_TASK ITEM_
Your answer should be the lines of the listing that contain the word "TagEntry".

_PROVIDED INFORMATION_
-- ==== Sys2Proof/Laws/Invariant.lean ====
section
/-! SUPPORT. How the invariant of Safety.lean is kept, stage by stage and move by move. -/

namespace Sys2Proof.Machine

/-! ## Building the invariant -/

/-- An ended decode keeps the invariant, whatever ended it. -/
theorem Inv.ended {s : State} {r : Result} (hm : MemoryInv s) (hp : PaletteInv s) (ho : OutputInv s) (hr : r ≠ .none) :
    Inv (endDecode r s) where
  memory := ⟨hm.src, hm.table, hm.slots⟩
  palette := ⟨hp.gpalLength, hp.apalLength, hp.gctSize, hp.apalLen, hp.noTable, hp.gpalUnmarked, hp.oneMark⟩
  outcome := ⟨by simp [hr], rfl, fun h => nomatch h⟩
  output := ⟨ho.tagLog, ho.frameCount, ho.frameSize, ho.capacity⟩
  running := fun h => nomatch h

/-- A running decode has no outcome yet. -/
theorem Inv.noOutcome {s : State} (h : Inv s) (hp : s.phase = .busy) : s.result = .none ∧ s.faultPos = 0 := by
  have hr : s.result = .none := by
    by_contra hne
    have := h.outcome.outcome.mpr hne
    rw [hp] at this
    cases this
  refine ⟨hr, ?_⟩
  rw [h.outcome.faultPos, hr]
  rfl

theorem Inv.busy {s : State} (hm : MemoryInv s) (hp : PaletteInv s) (ho : OutputInv s) (hphase : s.phase = .busy)
    (hr : s.result = .none ∧ s.faultPos = 0) (hs : StageInv s) : Inv s where
  memory := hm
  palette := hp
  outcome := by
    refine ⟨?_, ?_, ?_⟩
    · rw [hphase, hr.1]; simp
    · rw [hr.1, hr.2]; rfl
    · rw [hphase]; intro h; cases h
  output := ho
  running := fun _ => hs

/-- The host's fields are no part of the invariant. -/
theorem Inv.withHost {s : State} (h : Inv s) (host : List HostOp) (w : Word) (n : Nat) :
    Inv { s with host := host, busData := w, freeIdx := n } where
  memory := ⟨h.memory.src, h.memory.table, h.memory.slots⟩
  palette := ⟨h.palette.gpalLength, h.palette.apalLength, h.palette.gctSize, h.palette.apalLen, h.palette.noTable,
    h.palette.gpalUnmarked, h.palette.oneMark⟩
  outcome := ⟨h.outcome.outcome, h.outcome.faultPos, fun hi =>
    congrArg (fun u : State => { u with host := host, busData := w, freeIdx := n }) (h.outcome.idle hi)⟩
  output := ⟨h.output.tagLog, h.output.frameCount, h.output.frameSize, h.output.capacity⟩
  running := by
    intro hp
    have hs := h.running hp
    simp only [StageInv] at hs ⊢
    cases hst : s.stage <;> simp only [hst] at hs ⊢
    case container =>
      have := congrArg (fun u : State => { u with host := host, busData := w, freeIdx := n }) hs
      rw [← hst]
      exact this
    case lzw =>
      obtain ⟨h1, h2, h3, h4, h5⟩ := hs
      exact ⟨h1, h2, h3, h4, h5.congr rfl rfl rfl rfl rfl rfl rfl rfl h5.reader h5.symbols⟩
    all_goals exact hs

/-! ## What an update leaves -/

/-- An update that leaves the outputs, the palettes, the canvas size and the control registers. -/
structure KeepsBlock (s t : State) : Prop where
  cfg : t.cfg = s.cfg
  phase : t.phase = s.phase
  result : t.result = s.result
  faultPos : t.faultPos = s.faultPos
  srcLen : t.srcLen = s.srcLen
  src : t.src = s.src
  canvasW : t.canvasW = s.canvasW
  canvasH : t.canvasH = s.canvasH
  hasGct : t.hasGct = s.hasGct
  gctSize : t.gctSize = s.gctSize
  bgIndex : t.bgIndex = s.bgIndex
  gpal : t.gpal = s.gpal
  apal : t.apal = s.apal
  apalLen : t.apalLen = s.apalLen
  frames : t.frames = s.frames
  frameCount : t.frameCount = s.frameCount
  tagLog : t.tagLog = s.tagLog
  tagCount : t.tagCount = s.tagCount

namespace KeepsBlock
variable {s t : State} (k : KeepsBlock s t)
include k

theorem canvasPixels_eq : canvasPixels t = canvasPixels s := by rw [canvasPixels, canvasPixels, k.canvasW, k.canvasH]

theorem srcEnd_eq : srcEnd t = srcEnd s := by rw [srcEnd, srcEnd, k.srcLen]

theorem palette (h : PaletteInv s) : PaletteInv t := by
  refine ⟨?_, ?_, ?_, ?_, ?_, ?_, ?_⟩
  · rw [k.gpal]; exact h.gpalLength
  · rw [k.apal]; exact h.apalLength
  · rw [k.gctSize]; exact h.gctSize
  · rw [k.apalLen]; exact h.apalLen
  · rw [k.hasGct, k.gctSize, k.bgIndex]; exact h.noTable
  · rw [k.gpal]; exact h.gpalUnmarked
  · rw [k.apal, k.apalLen]; exact h.oneMark

theorem output (h : OutputInv s) : OutputInv t := by
  refine ⟨?_, ?_, ?_, ?_⟩
  · rw [k.tagLog, k.cfg, k.tagCount]; exact h.tagLog
  · rw [k.frameCount, k.frames]; exact h.frameCount
  · rw [k.frames, k.canvasPixels_eq]; exact h.frameSize
  · rw [k.cfg, k.frames]; exact h.capacity

theorem memory (h : MemoryInv s) (ht : t.table = s.table) : MemoryInv t :=
  ⟨by rw [k.src]; exact h.src, by rw [ht]; exact h.table, by rw [ht]; exact h.slots⟩

theorem noOutcome (h : s.result = .none ∧ s.faultPos = 0) : t.result = .none ∧ t.faultPos = 0 := by
  rw [k.result, k.faultPos]; exact h

theorem canvasSized (h : CanvasSized s) (hc : t.canvas = s.canvas) (hs : t.snap = s.snap) : CanvasSized t := by
  rw [CanvasSized, hc, hs, k.canvasPixels_eq]; exact h

theorem inImage (h : InImage s) (hc : t.cur = s.cur) (hb : t.blockEnd = s.blockEnd) (hd : t.data = s.data) : InImage t := by
  rw [InImage, hc, hb, hd, k.srcEnd_eq]; exact h

theorem counted {a b : Nat} (h : Counted a b s) (hc : t.cur = s.cur) : Counted a b t := by
  rw [Counted, hc, k.tagCount, k.frames]; exact h

end KeepsBlock

theorem EmptyAfter.congr {d d' : BitVec 3} {s t : State} (h : EmptyAfter d s) (hd : d' = d) (hc : t.canvas = s.canvas) :
    EmptyAfter d' t := by
  rw [EmptyAfter, hd, hc]; exact h

/-! ## The tag log -/

theorem labelLast_length (l : Byte) (log : List TagEntry) : (labelLast l log).length = log.length := by
  induction log with
  | nil => rfl
  | cons e r ih =>
    cases r with
    | nil => rfl
    | cons e' r => simp only [labelLast, List.length_cons] at ih ⊢; omega

theorem labelLast_append (l : Byte) (log : List TagEntry) (e : TagEntry) :
    labelLast l (log ++ [e]) = log ++ [{ e with label := some l }] := by
  induction log with
  | nil => rfl
  | cons x r ih => cases r <;> simp_all [labelLast]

_ANSWER TO THE EXERCISE_
theorem labelLast_length (l : Byte) (log : List TagEntry) : (labelLast l log).length = log.length := by
theorem labelLast_append (l : Byte) (log : List TagEntry) (e : TagEntry) :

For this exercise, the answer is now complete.